At the date, while I am writing this review, the workstation is powered on and running in my lab accessible via the VLC from everywhere.
The second experimental project, that I started using proactively for image conversions and other time-consuming tasks is the building of a four nodes Cluster. The video below shows the making-of and setup.
Personally, I've always been very interested in the realization of supercomputers built with more than one processor; in the last two years the experiments for the creation of this kind of system – i.e. Cluster Computers – have multiplied thanks to the possibilities offered by the Raspberry Pi models. The first Cluster projects based on this platform were published shortly after the release of the second generation of Raspberry; given the rather limited computing power of the Pi 2 model, these were almost always academic experiments aimed at demonstrating how a group of small networked computers can considerably increase the computing power to perform repetitive or time-consuming tasks, especially when performed on single-board computers such as the Raspberry Pi.
The English term Cluster literally means "collection", but also "group". This word is used in very different fields, such as mathematics and statistics, where Cluster Analysis takes into account the behaviour of certain groups of entities in relation to each other. In the computer field, a Computer Cluster consists of a group of independent computers connected to each other through a network and controlled by a main server. These machines are identical or structurally very similar; each computer in the cluster - identified as a node - has its own operating system installation; the nodes in the cluster communicate quickly and efficiently with each other connected by a local network. In many ways, although they are different machines, the cluster can be seen as a single entity. Each node is configured so that it can perform the same tasks as the other nodes, while the main node (the cluster server) has a software able to establish the priority of execution of each task by distributing the pending tasks to the various nodes according to the availability of resources.
In this project I used four Raspberry Pi’s 4B to create a cluster of four nodes: the number of nodes depends on how many units we have available and the system is completely modular, able to be extended to an indefinite number of nodes; some universities have created clusters with hundreds of Raspberry Pi’s connected to the network. Of course, this also applies in the opposite direction: nothing prevents us from creating a cluster with only two or three nodes. It is obvious that the number of nodes can significantly affect the system performance, seen from the outside as a single entity, a small supercomputer. Despite the flexibility and modularity of the cluster, when it comes to designing the architecture there are some aspects you have to take into account. A complete project detail on how to make a cluster with the Pi 4B following my same path will be published soon outside of this review as it is a long but interesting procedure.

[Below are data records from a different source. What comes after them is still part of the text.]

-- ==== Sys2Proof/Machine/EngineWb.lean ====
section
/-!
DEFINITION. The 0x09xx opcodes (12 R453).
-/

namespace Sys2Proof.Machine

open Sys2Proof

/-- Clusters of a mask, lowest first. -/
def maskClusters (m : Nat) : List Nat := (List.range 32).filter (fun c => m.testBit c)

/-- EC_QUEUES (R451). -/
def State.ecQueues (s : State) (c : Nat) : Nat :=
  let k := s.cluster c
  k.msgs.length * 65536 + (k.queue.filter (fun i => match s.frame? i with | some f => f.stage == .engine c | none => false)).length

def engQueryMeta : OpMeta := { opcode := 0x0900, cls := .r, lenOk := len 4, maxRes := 48 }

def engQueryBody : WbBody := fun w s =>
  let c := w.u8 0
  if 31 < c then fail .badParam s
  else .done .ok (leBytes 4 (s.regN (Reg.EC_STATE c)) ++ leBytes 4 (s.regN (Reg.EC_ENGINE_MAP c)) ++ leBytes 4 (s.regN (Reg.EC_RETIRED c))
    ++ leBytes 4 (s.regN (Reg.EC_IMAGE_ID c)) ++ leBytes 4 (s.regN (Reg.EC_ALT_IMAGE_ID c)) ++ leBytes 4 (s.ecQueues c)
    ++ leBytes 8 (s.reg64 (Reg.EC_DISPATCHED c)) ++ leBytes 4 (s.regN (Reg.EC_FAULTS c)) ++ leBytes 4 (s.regN (Reg.EC_SUP_FAULTS c))
    ++ leBytes 4 (s.regN (Reg.EC_EXCH_KILLS c)) ++ zeros 4) s

def execEngQuery (w : Waybill) (s : State) : Host.Outcome State Fault Refusal := waybillCmd engQueryMeta engQueryBody w s

/-! Images (R446, R447) -/

/-- The CRC of a bank's bytes from 16 up to n (R446). -/
def bankImageCrc (m : Mem) (n : Nat) : Nat := crc32c (Mem.rdN m 16 (n - 16))

/-- The alternate bank of a cluster. -/
def State.altBank (s : State) (c : Nat) : Mem := (s.cluster c).bank (s.bankNo c + 1)

/-- A cluster of the list is exchanging. -/
def State.exchanging (s : State) (cs : List Nat) : Bool := cs.any (fun c => (s.cluster c).exch.isSome)

/-- Write image bytes into the alternate bank. -/
def State.loadBank (s : State) (clear : Bool) (id off : Nat) (d : List Byte) (c : Nat) : State :=
  let k := s.cluster c
  let m := if clear then [] else s.altBank c
  let k1 := { k.setBank (s.bankNo c + 1) (Mem.wrN m off d) with altEnd := max (if clear then 0 else k.altEnd) (off + d.length) }
  (s.setCluster c k1).setRegN (Reg.EC_ALT_IMAGE_ID c) id

def engLoadMeta : OpMeta :=
  { opcode := 0x0901, cls := .d, lenOk := fun n => decide (20 ≤ n) && decide (n ≤ 4080) && n % 4 == 0, maxRes := 4 }

def engLoadBody : WbBody := fun w s =>
  let cs := maskClusters (w.u32 0)
  let off := w.u32 4
  let n := w.params.length - 16
  match cs with
  | [] => fail .badParam s
  | c :: _ =>
    if off % 4 ≠ 0 ∨ 131072 < off + n then fail .badParam s
    else if s.exchanging cs then fail .busy s
    else
      let t := cs.foldl (State.loadBank · ((w.u8 12).testBit 0) (w.u32 8) off (w.bytes 16 n)) s
      .done .ok (leBytes 4 (bankImageCrc (t.altBank c) (t.cluster c).altEnd)) t

def execEngLoad (w : Waybill) (s : State) : Host.Outcome State Fault Refusal := waybillCmd engLoadMeta engLoadBody w s

/-- The alternate bank holds the image named, whole, with an INIT_PC (R447, R453). -/
def State.imageOk (s : State) (c id crc : Nat) : Bool :=
  let m := s.altBank c
  let n := leNat (Mem.rdN m 4 4)
  id != 0 && leNat (Mem.rdN m 0 4) == id && decide (16 ≤ n) && decide (n ≤ 131072) && n % 4 == 0
    && leNat (Mem.rdN m 8 4) == crc && bankImageCrc m n == crc && leNat (Mem.rdN m 16 8) != 0

/-- An exchange starts on a cluster (R447). -/
def State.startExchange (s : State) (seq killAt c : Nat) : State :=
  let old := s.codeOf c false
  let k := s.cluster c
  let s1 := (s.setCluster c { k with exch := some { seq := seq, killAt := killAt }, altEnd := min 131072 (leNat (Mem.rdN old 4 4)) }).setFld
    (Reg.EC_STATE c) 0 0 (1 - s.bankNo c)
  let s2 := ((s1.setRegN (Reg.EC_IMAGE_ID c) (s.regN (Reg.EC_ALT_IMAGE_ID c))).setRegN (Reg.EC_ALT_IMAGE_ID c) (s.regN (Reg.EC_IMAGE_ID c))).setFld
    (Reg.EC_STATE c) 2 2 1
  let s3 := if s2.fld (Reg.EC_STATE c) 11 8 = 0 then s2 else s2.setFld (Reg.EC_STATE c) 3 3 1
  let hs := (List.range 64).map (fun i => c * 64 + i)
  let s4 := hs.foldl (fun (t : State) h =>
    let st := (t.hart h).st
    if st = .unavailable ∨ (st = .idle ∧ isSup h = false) then t else t.modHart h (fun x => { x with old := true })) s3
  ((hs.foldl (fun (t : State) h => if (t.hart h).st = .idle then t.switchImage h else t) s4).exchangeCheck c).cfgWritten (21 + c)

def engSwapMeta : OpMeta := { opcode := 0x0902, cls := .d, lenOk := len 16, maxRes := 8, canPend := true }

def engSwapBody : WbBody := fun w s =>
  let cs := maskClusters (w.u32 0)
  let ms := w.u16 12
  match cs with
  | [] => fail .badParam s
  | c :: _ =>
    if ms < 1 ∨ 1000 < ms ∨ cs.all (fun c => s.imageOk c (w.u32 4) (w.u32 8)) = false then fail .badParam s
    else if s.exchanging cs then fail .busy s
    else
      let seq := s.eng.swapSeq
      let prev := s.regN (Reg.EC_IMAGE_ID c)
      let s1 := { s with eng := { s.eng with swapSeq := seq + 1, swaps := s.eng.swaps ++ [{ seq := seq, left := cs, prevId := prev }] } }
      let s2 := cs.foldl (State.startExchange · seq (s.now + ms * 1000000)) s1
      if s2.eng.swaps.any (fun x => x.seq == seq) then .pend (.engSwap seq) ((ms + 1) * 1000000) none s2
      else .done .ok (leBytes 4 0 ++ leBytes 4 prev) s2

def execEngSwap (w : Waybill) (s : State) : Host.Outcome State Fault Refusal := waybillCmd engSwapMeta engSwapBody w s

def engReadBankMeta : OpMeta := { opcode := 0x0903, cls := .r, lenOk := len 12, maxRes := 4080 }

def engReadBankBody : WbBody := fun w s =>
  let c := w.u8 0
  let off := w.u32 4
  let n := w.u32 8
  if 31 < c ∨ 1 < w.u8 1 ∨ n < 4 ∨ 4080 < n ∨ 131072 < off + n then fail .badParam s
  else .done .ok (Mem.rdN ((s.cluster c).bank (s.bankNo c + w.u8 1)) off n) s

def execEngReadBank (w : Waybill) (s : State) : Host.Outcome State Fault Refusal := waybillCmd engReadBankMeta engReadBankBody w s

/-! Configuration -/

/-- EC_CTRL of a cluster takes effect (R451). -/
def State.setEcCtrl (s : State) (c v : Nat) : State := s.setCfg (21 + c) (Reg.EC_CTRL c) (v &&& 0xC0003FFF)

def engSetParamsMeta : OpMeta := { opcode := 0x0904, cls := .d, lenOk := len 8, maxRes := 4 }

def engSetParamsBody : WbBody := fun w s =>
  match maskClusters (w.u32 0) with
  | [] => fail .badParam s
  | c :: r => .done .ok (leBytes 4 (s.regN (Reg.EC_CTRL c))) ((c :: r).foldl (State.setEcCtrl · · (w.u32 4)) s)

def execEngSetParams (w : Waybill) (s : State) : Host.Outcome State Fault Refusal := waybillCmd engSetParamsMeta engSetParamsBody w s

/-- An enabled window lies beyond the DRAM or over the ledger's fallback area (R453). -/
def State.winBad (s : State) (w0 w1 : Nat) : Bool :=
  let a : Area := (bits w0 17 0 * 2 ^ 20, bits w1 17 0 * 2 ^ 20)
  w0.testBit 31 && (decide (s.dr.span < a.1 + a.2) || areaHits a s.fallbackArea)

/-- A DRAM window of a cluster takes effect. -/
def State.setDramWin (s : State) (c i w0 w1 : Nat) : State :=
  (s.setCfg (21 + c) (Reg.EC_DRAM_WIN_W0 c i) (w0 &&& 0xC003FFFF)).setCfg (21 + c) (Reg.EC_DRAM_WIN_W1 c i) (w1 % 2 ^ 18)

def engDramWinMeta : OpMeta := { opcode := 0x0905, cls := .d, lenOk := len 12, maxRes := 8 }

def engDramWinBody : WbBody := fun w s =>
  let c := w.u8 0
  let i := w.u8 1
  if 31 < c ∨ 3 < i ∨ s.winBad (w.u32 4) (w.u32 8) = true then fail .badParam s
  else .done .ok (leBytes 4 (s.regN (Reg.EC_DRAM_WIN_W0 c i)) ++ leBytes 4 (s.regN (Reg.EC_DRAM_WIN_W1 c i)))
    (s.setDramWin c i (w.u32 4) (w.u32 8))

def execEngDramWin (w : Waybill) (s : State) : Host.Outcome State Fault Refusal := waybillCmd engDramWinMeta engDramWinBody w s

def engLineSetMeta : OpMeta := { opcode := 0x0906, cls := .d, lenOk := len 4, maxRes := 4 }

def engLineSetBody : WbBody := fun w s =>
  let c := w.u8 0
  let l := w.u8 1
  if 31 < c ∨ 31 < l then fail .badParam s
  else
    let a := Reg.EC_LINE_VEC c (l / 4)
    let b := 8 * (l % 4)
    .done .ok (leBytes 1 (s.fld a (b + 7) b) ++ leBytes 2 (SMap.getD (s.cluster c).lines l 0) ++ zeros 1)
      (s.setCfg (21 + c) a (setBits (s.regN a) (b + 7) b (w.u8 2 &&& 0xBF)))

def execEngLineSet (w : Waybill) (s : State) : Host.Outcome State Fault Refusal := waybillCmd engLineSetMeta engLineSetBody w s

/-- The shared-memory region of a cluster-table descriptor (R433). -/
def ctArea (v : Nat) : Area := (bits v 19 8 * 256, 2 ^ bits v 27 24 * 256)

def engCtSetMeta : OpMeta := { opcode := 0x0907, cls := .d, lenOk := len 8, maxRes := 4 }

def engCtSetBody : WbBody := fun w s =>
  let c := w.u8 0
  let i := w.u8 1
  let v := w.u32 4 &&& 0x8F0FFF3F
  let a := ctArea v
  let sz := bits v 27 24
  let kl := bits v 5 0
  let others := (List.range 8).filter (fun j => j != i && s.flag (Reg.EC_CT_DESC c j) 31)
  let bad := v.testBit 31 && (decide (sz < 2) || decide (12 < sz) || decide (kl < 1) || decide (32 < kl) || decide (2 ^ 20 < a.1 + a.2)
    || others.any (fun j => areaHits a (ctArea (s.regN (Reg.EC_CT_DESC c j)))))
  if 31 < c ∨ 7 < i ∨ bad = true then fail .badParam s
  else
    let old := s.regN (Reg.EC_CT_DESC c i)
    let s1 := s.setCfg (21 + c) (Reg.EC_CT_DESC c i) v
    let k := s1.cluster c
    let s2 := if v.testBit 31 then
        (s1.setCluster c { k with shared := Mem.clear k.shared a.1 a.2,
                                  poison := k.poison.filter (fun w => decide (w * 8 < a.1) || decide (a.1 + a.2 ≤ w * 8)) }).breakResv c 0 a.1 a.2
      else s1
    .done .ok (leBytes 4 old) s2

def execEngCtSet (w : Waybill) (s : State) : Host.Outcome State Fault Refusal := waybillCmd engCtSetMeta engCtSetBody w s

/-! Threads, counters, memory -/

def engThreadQueryMeta : OpMeta := { opcode := 0x0908, cls := .r, lenOk := len 4, maxRes := 32 }

def engThreadQueryBody : WbBody := fun w s =>
  if 31 < w.u8 0 ∨ 7 < w.u8 1 ∨ 7 < w.u8 2 then fail .badParam s
  else
    let h := w.u8 0 * 64 + w.u8 1 * 8 + w.u8 2
    let k := s.hart h
    .done .ok (leBytes 1 k.st.code ++ zeros 1 ++ leBytes 2 k.tag ++ leBytes 4 (s.frameWord h) ++ leBytes 8 k.pc.toNat ++ leBytes 8 k.slots
      ++ leBytes 8 k.tcmp) s

def execEngThreadQuery (w : Waybill) (s : State) : Host.Outcome State Fault Refusal := waybillCmd engThreadQueryMeta engThreadQueryBody w s

def engCntReadMeta : OpMeta := { opcode := 0x0909, cls := .r, lenOk := len 4, maxRes := 4080 }

def engCntReadBody : WbBody := fun w s =>
  let c := w.u8 0
  let i := w.u16 2
  if 31 < c ∨ 4095 < i then fail .badParam s
  else .done .ok ((List.range (min 510 (4096 - i))).flatMap (fun j => leBytes 8 (s.reg64 (Reg.CNT c (i + j))))) s

def execEngCntRead (w : Waybill) (s : State) : Host.Outcome State Fault Refusal := waybillCmd engCntReadMeta engCntReadBody w s

/-- n bytes at an address lie in the local memory of an engine, or in shared memory; `store`: where a waybill may write. -/
def State.engMem (s : State) (c a n : Nat) (store : Bool) : Bool :=
  a % 8 == 0 && (match s.region c a n with
    | .mem _ => true
    | .ctx _ => true
    | .ring _ => !store
    | .shared _ => true
    | _ => false)

def engMemReadMeta : OpMeta := { opcode := 0x090A, cls := .r, lenOk := len 12, maxRes := 4080 }

def engMemReadBody : WbBody := fun w s =>
  let c := w.u8 0
  let e := w.u8 1
  let n := w.u32 8
  if 31 < c ∨ 7 < e ∨ n < 8 ∨ 4080 < n ∨ n % 8 ≠ 0 ∨ s.engMem c (w.u32 4) n false = false then fail .badParam s
  else
    let r := s.peekAt (c * 64 + e * 8) (w.u32 4) n
    .done .ok (r.1.getD (zeros n)) r.2

def execEngMemRead (w : Waybill) (s : State) : Host.Outcome State Fault Refusal := waybillCmd engMemReadMeta engMemReadBody w s

def engMemWriteMeta : OpMeta :=
  { opcode := 0x090B, cls := .d, lenOk := fun n => decide (16 ≤ n) && decide (n ≤ 4080) && n % 8 == 0, maxRes := 0 }

def engMemWriteBody : WbBody := fun w s =>
  let c := w.u8 0
  let e := w.u8 1
  let n := w.params.length - 8
  if 31 < c ∨ 7 < e ∨ s.engMem c (w.u32 4) n true = false then fail .badParam s
  else .done .ok [] (s.writeRegion (c * 64 + e * 8) (w.u32 4) (w.bytes 8 n)).2

def execEngMemWrite (w : Waybill) (s : State) : Host.Outcome State Fault Refusal := waybillCmd engMemWriteMeta engMemWriteBody w s

def engRestartSupMeta : OpMeta := { opcode := 0x090C, cls := .d, lenOk := len 4, maxRes := 0 }

/-- ENG_RESTART_SUP (R424): a supervisor the debugger holds restarts when it is resumed; without a program there is none to restart. -/
def engRestartSupBody : WbBody := fun w s =>
  let c := w.u8 0
  let i := c * 8 + w.u8 1
  let k := s.hart (i * 8)
  if 31 < c ∨ 7 < w.u8 1 ∨ k.st = .unavailable then fail .badParam s
  else if !s.flag (Reg.EC_STATE c) 3 then .done .ok [] s
  else
    let t := (s.dropWait (i * 8)).supStart i (s.restartPc c)
    .done .ok [] (if k.st = .debug then t.modHart (i * 8) (fun x => { x with st := .debug, prior := .running }) else t)

def execEngRestartSup (w : Waybill) (s : State) : Host.Outcome State Fault Refusal := waybillCmd engRestartSupMeta engRestartSupBody w s

end Sys2Proof.Machine
end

A detailed post on how I have set up the four nodes cluster based on the Raspberry Pi 4B can be found in PiCluster How-to on we-are-borg.com, a complete guide on how the four machines have been configured and what is the software components and network configuration used to build the nodes and connect them together.
Another post on how PiCluster architecture has been empowered with the SLURM Workload Manager to assemble automatically large amounts of time-lapse images to mp4 video scenes, on the PiCluster At Work blog post. Custom control software is available on GitHub repository.
Based on all the use I have experienced, including the stability of the system (the cloud is powered under UPS by 2 months and a half) In can conclude that it is my impression that the Pi 4B is a considerable step ahead. Having tested, experimented and developed many projects on almost all the models of the Pi from model 1 this is the first machine that can work very well as a desktop with the incredible potential of exposing the GPIO. Perfect for makers, developers and for educational purposes. My vote for this model is 10 under all the aspects.